→ **TASK OBJECTIVE**: Scan the records for the string "simp"; copy each line where it occurs.

****************************************

/-- Settles O13: the byte with the stated value is `sumByte`, and the instruction is one `setV` of it. -/
theorem addByteWrapsWithoutFlag : Obligations.AddByteWrapsWithoutFlag := by
  intro s x kk r hr
  have hsum : r = sumByte (s.getV x) kk := BitVec.eq_of_toNat_eq (by rw [hr, sumByte_toNat])
  rw [hsum]
  exact writesRegister_of_exec (exec_addByte s x kk)

/-! ### The forms with a flag (R167, R168, R170) -/

theorem exec_addReg (s : State) (x y : RegIx) : exec (.addReg x y) s =
    .next (s.writeWithFlag x (sumByte (s.getV x) (s.getV y)) (carryFlag (s.getV x) (s.getV y))) := rfl

theorem exec_sub (s : State) (x y : RegIx) : exec (.sub x y) s =
    .next (s.writeWithFlag x (differenceByte (s.getV x) (s.getV y)) (notBorrowFlag (s.getV x) (s.getV y))) := rfl

theorem exec_subn (s : State) (x y : RegIx) : exec (.subn x y) s =
    .next (s.writeWithFlag x (differenceByte (s.getV y) (s.getV x)) (notBorrowFlag (s.getV y) (s.getV x))) := rfl

/-- Settles O15: one write of a result and a flag, with the values of `sumByte` and `carryFlag`. -/
theorem addRegisterCarries : Obligations.AddRegisterCarries := by
  intro s x y
  rw [← sumByte_toNat, ← carryFlag_toNat]
  exact writesResultAndFlag_of_exec (exec_addReg s x y)

/-- Settles O16: one write of a result and a flag; truncated subtraction of naturals is the saturating
`differenceByte`. -/
theorem subSaturates : Obligations.SubSaturates := by
  intro s x y
  rw [← differenceByte_toNat, ← notBorrowFlag_toNat]
  exact writesResultAndFlag_of_exec (exec_sub s x y)

/-- Settles O17: the outcome of `SUB` with the operands the other way round. -/
theorem subnSaturates : Obligations.SubnSaturates := by
  intro s x y
  rw [← differenceByte_toNat, ← notBorrowFlag_toNat]
  exact writesResultAndFlag_of_exec (exec_subn s x y)

end Sys2Proof.Machine
end

section
/-! PROOFS. The BCD and block-transfer instructions in range (44_index_timer_memory.md R197 to R199): each is a checked
access that completes, and what a read gives afterwards comes from the rules for block stores and block loads. -/

namespace Sys2Proof.Machine

/-! ### Stored blocks -/

section StoredBlocks

variable (s : State) (a : Nat)

/-- After a block store from `a` on, the byte at `a + j` is byte `j` of the block. -/
theorem read_storeBytes_add {bs : List Byte} {j : Nat} (hj : j < bs.length) :
    (s.storeBytes a bs).mem.read (a + j) = bs[j] := by
  have hin : a ≤ a + j ∧ a + j - a < bs.length := by omega
  rw [State.storeBytes_mem, Memory.read_writeBytes, dif_pos hin]
  simp only [Nat.add_sub_cancel_left]

theorem memSameOutside_storeBytes {bs : List Byte} {n : Nat} (hn : bs.length = n) :
    MemSameOutside a n s (s.storeBytes a bs) := by
  intro b hb
  exact Memory.read_writeBytes_outside (by rwa [hn])

end StoredBlocks

/-! ### The decimal digits (R197) -/

/-- No digit is cut when it is made a byte. -/
theorem map_toNat_bcdDigits (b : Byte) :
    (bcdDigits b).map BitVec.toNat = [b.toNat / 100, b.toNat / 10 % 10, b.toNat % 10] := by
  have hb := b.isLt
  simp only [bcdDigits, List.map_cons, List.map_nil, BitVec.toNat_ofNat, List.cons.injEq, and_true]
  omega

****************************************

→ **EXPECTED OUTPUT**:
  simp only [Nat.add_sub_cancel_left]
  simp only [bcdDigits, List.map_cons, List.map_nil, BitVec.toNat_ofNat, List.cons.injEq, and_true]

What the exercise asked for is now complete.